Your task - Every line in the data below from the one containing "view (step (start 0x1111" down to the one containing "viewFault (step (start 7 0 [0x0601, 0, 1]))", both included, must be retyped exactly; no other line is to appear.

Data records -
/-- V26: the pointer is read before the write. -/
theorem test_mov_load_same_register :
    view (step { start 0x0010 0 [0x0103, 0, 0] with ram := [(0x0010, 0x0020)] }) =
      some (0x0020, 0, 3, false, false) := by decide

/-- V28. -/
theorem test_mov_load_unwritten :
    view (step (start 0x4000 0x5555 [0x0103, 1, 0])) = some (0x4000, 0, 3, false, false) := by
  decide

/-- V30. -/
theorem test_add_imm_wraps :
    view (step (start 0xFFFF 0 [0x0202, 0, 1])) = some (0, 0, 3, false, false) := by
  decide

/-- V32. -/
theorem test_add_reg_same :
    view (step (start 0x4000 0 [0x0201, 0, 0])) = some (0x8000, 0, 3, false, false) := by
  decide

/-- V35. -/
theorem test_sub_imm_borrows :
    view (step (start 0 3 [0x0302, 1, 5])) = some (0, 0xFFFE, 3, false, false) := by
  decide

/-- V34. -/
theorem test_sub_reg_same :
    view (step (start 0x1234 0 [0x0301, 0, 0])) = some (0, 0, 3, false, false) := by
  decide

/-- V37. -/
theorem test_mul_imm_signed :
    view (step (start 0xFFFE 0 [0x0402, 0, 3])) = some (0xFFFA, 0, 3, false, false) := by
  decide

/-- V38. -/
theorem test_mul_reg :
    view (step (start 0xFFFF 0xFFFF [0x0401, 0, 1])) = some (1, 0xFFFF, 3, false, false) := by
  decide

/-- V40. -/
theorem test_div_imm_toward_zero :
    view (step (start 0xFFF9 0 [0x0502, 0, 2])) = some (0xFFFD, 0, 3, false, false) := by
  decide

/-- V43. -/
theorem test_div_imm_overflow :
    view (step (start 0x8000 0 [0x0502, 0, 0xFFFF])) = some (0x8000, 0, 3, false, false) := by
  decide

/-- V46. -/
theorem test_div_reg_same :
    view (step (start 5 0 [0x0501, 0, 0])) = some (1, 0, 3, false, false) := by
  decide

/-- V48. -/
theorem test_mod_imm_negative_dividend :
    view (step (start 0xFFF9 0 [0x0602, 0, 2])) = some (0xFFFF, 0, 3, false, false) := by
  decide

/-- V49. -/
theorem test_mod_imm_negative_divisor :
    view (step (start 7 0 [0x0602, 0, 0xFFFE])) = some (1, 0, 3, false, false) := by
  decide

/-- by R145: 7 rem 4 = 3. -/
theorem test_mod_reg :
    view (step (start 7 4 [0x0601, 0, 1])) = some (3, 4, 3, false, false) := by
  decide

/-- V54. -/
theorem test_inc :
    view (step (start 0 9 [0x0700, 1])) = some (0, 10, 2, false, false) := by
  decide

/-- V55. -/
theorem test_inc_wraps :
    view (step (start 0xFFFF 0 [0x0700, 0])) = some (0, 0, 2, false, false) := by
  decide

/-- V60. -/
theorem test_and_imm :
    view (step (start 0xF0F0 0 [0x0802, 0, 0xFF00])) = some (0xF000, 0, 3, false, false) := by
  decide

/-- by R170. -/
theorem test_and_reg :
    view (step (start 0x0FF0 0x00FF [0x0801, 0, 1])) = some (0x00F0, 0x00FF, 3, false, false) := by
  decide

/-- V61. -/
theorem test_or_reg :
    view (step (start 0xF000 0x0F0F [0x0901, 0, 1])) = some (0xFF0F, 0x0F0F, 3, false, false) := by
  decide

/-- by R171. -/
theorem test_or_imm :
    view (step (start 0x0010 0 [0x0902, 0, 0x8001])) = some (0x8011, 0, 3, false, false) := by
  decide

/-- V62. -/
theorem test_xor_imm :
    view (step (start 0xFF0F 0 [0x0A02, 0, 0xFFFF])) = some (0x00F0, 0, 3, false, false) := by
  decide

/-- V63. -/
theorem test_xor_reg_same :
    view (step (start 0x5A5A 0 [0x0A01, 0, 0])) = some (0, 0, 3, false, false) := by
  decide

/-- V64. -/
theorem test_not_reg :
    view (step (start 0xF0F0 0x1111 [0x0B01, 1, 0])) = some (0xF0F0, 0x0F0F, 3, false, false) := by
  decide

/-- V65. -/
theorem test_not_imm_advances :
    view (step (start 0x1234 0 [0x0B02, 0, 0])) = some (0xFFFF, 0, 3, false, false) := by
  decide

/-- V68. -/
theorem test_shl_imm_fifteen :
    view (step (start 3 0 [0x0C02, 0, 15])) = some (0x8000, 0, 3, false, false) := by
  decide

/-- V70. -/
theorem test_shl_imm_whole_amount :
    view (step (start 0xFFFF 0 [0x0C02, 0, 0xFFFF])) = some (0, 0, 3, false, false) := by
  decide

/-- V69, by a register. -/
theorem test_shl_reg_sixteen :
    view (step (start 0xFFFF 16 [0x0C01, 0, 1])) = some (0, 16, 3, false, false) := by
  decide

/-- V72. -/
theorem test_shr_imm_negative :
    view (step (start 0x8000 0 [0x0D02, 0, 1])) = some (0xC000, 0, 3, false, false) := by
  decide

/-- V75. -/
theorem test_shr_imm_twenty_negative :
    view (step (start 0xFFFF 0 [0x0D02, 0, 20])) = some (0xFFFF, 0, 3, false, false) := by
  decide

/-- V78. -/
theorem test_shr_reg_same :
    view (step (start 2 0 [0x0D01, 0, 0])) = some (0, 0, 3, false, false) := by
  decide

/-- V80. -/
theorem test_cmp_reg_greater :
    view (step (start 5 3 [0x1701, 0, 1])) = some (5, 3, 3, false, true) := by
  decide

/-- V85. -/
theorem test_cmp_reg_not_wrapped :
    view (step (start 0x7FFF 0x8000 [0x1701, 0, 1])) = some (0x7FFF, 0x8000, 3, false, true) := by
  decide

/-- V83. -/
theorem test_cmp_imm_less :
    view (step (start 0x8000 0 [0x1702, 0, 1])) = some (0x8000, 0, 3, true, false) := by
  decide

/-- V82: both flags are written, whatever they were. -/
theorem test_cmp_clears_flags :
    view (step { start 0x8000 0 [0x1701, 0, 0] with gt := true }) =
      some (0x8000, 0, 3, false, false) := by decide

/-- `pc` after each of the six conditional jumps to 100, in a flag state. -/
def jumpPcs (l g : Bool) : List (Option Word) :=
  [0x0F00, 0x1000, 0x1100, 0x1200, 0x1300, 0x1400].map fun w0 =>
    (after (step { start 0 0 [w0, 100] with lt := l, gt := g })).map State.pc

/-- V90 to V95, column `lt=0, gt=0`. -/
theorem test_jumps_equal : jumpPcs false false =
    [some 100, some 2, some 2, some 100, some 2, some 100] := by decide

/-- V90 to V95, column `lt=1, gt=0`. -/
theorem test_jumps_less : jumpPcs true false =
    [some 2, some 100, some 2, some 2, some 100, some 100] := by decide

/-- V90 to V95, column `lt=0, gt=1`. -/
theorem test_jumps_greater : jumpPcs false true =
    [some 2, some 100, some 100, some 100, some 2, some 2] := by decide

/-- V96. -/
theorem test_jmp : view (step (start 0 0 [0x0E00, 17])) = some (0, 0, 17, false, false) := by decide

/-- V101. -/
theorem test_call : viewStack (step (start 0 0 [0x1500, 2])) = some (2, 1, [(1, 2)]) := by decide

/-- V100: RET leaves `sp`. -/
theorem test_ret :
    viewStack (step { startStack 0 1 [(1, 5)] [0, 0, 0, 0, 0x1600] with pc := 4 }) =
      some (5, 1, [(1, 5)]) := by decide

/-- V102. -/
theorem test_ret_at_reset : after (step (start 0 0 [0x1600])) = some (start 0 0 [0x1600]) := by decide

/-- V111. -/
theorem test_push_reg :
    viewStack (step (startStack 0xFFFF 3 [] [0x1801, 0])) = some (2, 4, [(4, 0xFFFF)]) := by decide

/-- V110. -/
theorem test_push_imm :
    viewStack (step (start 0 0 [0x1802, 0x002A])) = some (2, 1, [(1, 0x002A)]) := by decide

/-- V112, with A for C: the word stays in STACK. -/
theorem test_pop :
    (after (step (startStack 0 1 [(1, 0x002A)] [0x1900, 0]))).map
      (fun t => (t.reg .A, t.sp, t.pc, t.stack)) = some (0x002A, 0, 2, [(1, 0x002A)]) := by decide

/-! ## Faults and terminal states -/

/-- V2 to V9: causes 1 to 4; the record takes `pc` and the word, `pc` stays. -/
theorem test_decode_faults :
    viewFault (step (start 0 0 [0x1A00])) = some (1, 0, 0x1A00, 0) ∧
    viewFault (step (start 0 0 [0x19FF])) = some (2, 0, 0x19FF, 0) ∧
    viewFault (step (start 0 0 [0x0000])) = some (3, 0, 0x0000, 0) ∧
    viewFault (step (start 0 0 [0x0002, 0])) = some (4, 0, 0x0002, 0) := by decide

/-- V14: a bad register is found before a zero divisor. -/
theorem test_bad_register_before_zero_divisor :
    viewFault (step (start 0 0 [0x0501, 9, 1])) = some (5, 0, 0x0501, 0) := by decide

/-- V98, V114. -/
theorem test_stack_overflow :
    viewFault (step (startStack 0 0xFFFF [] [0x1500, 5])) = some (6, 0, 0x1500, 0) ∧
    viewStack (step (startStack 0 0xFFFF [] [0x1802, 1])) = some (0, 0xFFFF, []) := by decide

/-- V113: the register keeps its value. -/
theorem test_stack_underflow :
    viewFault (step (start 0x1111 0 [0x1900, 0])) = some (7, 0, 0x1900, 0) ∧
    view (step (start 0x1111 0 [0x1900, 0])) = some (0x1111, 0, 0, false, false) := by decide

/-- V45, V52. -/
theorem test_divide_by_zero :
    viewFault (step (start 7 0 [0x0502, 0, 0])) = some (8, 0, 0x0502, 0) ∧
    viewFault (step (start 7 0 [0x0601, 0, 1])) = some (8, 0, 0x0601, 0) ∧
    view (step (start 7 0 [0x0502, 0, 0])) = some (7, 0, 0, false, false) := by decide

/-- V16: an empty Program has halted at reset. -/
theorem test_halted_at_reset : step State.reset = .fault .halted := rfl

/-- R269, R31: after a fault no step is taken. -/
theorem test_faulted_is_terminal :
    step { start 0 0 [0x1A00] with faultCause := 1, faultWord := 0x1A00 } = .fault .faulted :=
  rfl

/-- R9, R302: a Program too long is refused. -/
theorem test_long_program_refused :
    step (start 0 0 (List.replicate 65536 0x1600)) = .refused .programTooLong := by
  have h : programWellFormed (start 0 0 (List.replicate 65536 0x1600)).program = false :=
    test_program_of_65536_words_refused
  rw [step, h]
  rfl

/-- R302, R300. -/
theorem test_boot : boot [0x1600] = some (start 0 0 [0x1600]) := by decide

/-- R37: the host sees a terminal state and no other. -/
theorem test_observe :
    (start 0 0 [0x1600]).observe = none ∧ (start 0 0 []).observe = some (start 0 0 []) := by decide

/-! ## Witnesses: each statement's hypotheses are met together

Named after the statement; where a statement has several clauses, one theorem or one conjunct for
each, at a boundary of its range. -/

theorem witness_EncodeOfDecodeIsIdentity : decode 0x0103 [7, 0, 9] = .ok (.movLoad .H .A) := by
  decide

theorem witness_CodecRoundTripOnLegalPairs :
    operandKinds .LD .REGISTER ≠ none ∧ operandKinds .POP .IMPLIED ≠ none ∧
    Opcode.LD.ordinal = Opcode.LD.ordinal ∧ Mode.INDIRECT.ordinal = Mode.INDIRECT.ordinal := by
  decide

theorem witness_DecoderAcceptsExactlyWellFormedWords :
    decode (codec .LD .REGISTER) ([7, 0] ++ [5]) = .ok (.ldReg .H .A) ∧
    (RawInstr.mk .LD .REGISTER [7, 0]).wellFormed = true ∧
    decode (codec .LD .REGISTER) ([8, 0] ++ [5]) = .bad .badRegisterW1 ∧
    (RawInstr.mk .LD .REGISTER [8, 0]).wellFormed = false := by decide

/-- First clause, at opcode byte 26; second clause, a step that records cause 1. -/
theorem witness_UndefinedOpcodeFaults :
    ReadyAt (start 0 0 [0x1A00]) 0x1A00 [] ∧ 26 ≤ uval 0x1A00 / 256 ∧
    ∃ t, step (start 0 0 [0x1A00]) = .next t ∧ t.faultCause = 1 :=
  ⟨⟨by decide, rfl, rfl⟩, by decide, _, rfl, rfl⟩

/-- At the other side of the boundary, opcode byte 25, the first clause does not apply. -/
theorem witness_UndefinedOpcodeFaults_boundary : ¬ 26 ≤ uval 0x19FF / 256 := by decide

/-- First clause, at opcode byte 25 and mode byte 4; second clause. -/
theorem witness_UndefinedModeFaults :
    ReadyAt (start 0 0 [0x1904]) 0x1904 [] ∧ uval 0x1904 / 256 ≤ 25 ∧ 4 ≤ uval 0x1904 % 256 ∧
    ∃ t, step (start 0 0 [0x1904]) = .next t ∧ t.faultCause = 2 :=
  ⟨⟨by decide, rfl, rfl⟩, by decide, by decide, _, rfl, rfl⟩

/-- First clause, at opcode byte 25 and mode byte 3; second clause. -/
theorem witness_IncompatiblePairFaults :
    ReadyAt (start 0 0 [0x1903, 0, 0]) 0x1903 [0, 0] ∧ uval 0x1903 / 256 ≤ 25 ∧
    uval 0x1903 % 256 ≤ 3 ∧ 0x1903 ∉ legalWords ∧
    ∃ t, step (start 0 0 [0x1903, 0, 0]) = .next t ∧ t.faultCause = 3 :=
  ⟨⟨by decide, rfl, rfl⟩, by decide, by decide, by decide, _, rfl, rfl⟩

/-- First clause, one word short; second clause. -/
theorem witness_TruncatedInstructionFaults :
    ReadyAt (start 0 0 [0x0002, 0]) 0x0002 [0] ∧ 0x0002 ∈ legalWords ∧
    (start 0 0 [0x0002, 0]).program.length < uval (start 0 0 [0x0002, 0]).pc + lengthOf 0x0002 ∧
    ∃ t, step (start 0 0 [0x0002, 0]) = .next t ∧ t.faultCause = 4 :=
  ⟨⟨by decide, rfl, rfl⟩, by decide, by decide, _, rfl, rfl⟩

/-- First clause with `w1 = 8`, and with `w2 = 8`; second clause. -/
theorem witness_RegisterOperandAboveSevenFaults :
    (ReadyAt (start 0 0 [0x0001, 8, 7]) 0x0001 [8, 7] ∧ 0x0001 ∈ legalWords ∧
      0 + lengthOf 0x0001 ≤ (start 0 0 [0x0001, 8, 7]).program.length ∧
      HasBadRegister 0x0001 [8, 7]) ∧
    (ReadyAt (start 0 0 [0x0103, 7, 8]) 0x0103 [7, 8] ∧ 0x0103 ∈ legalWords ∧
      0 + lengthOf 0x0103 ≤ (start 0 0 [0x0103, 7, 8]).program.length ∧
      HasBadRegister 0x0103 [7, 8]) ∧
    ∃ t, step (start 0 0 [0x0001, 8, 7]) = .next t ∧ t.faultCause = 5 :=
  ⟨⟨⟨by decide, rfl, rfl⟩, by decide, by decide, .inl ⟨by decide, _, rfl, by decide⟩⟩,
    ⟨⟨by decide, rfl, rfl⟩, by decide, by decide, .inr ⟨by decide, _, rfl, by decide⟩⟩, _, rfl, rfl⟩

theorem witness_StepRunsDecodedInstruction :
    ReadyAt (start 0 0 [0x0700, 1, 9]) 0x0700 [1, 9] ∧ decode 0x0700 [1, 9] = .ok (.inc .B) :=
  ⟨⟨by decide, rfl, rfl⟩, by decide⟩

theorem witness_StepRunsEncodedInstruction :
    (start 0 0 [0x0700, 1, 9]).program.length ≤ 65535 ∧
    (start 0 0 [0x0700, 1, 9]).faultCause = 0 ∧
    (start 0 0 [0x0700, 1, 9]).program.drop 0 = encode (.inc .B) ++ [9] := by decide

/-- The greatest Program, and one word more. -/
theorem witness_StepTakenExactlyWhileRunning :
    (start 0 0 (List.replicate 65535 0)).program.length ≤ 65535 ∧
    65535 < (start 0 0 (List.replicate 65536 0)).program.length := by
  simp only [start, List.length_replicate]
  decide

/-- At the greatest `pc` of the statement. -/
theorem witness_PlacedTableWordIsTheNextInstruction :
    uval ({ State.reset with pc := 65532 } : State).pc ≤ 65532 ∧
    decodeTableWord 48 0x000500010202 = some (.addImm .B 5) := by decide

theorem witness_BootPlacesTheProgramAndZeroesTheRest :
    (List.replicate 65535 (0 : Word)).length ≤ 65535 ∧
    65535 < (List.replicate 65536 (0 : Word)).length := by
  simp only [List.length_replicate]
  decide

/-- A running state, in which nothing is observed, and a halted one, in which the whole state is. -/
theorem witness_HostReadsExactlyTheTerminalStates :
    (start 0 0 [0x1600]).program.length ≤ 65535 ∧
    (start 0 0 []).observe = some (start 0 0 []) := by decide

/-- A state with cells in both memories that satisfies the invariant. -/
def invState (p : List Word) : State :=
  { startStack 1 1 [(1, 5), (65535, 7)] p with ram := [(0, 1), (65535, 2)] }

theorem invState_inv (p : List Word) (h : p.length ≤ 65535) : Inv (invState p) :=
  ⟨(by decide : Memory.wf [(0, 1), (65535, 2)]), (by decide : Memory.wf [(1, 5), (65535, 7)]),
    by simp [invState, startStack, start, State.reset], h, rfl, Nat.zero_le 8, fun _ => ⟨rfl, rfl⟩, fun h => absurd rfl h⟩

Task response -
    view (step (start 0x1111 0 [0x1900, 0])) = some (0x1111, 0, 0, false, false) := by decide

/-- V45, V52. -/
theorem test_divide_by_zero :
    viewFault (step (start 7 0 [0x0502, 0, 0])) = some (8, 0, 0x0502, 0) ∧
    viewFault (step (start 7 0 [0x0601, 0, 1])) = some (8, 0, 0x0601, 0) ∧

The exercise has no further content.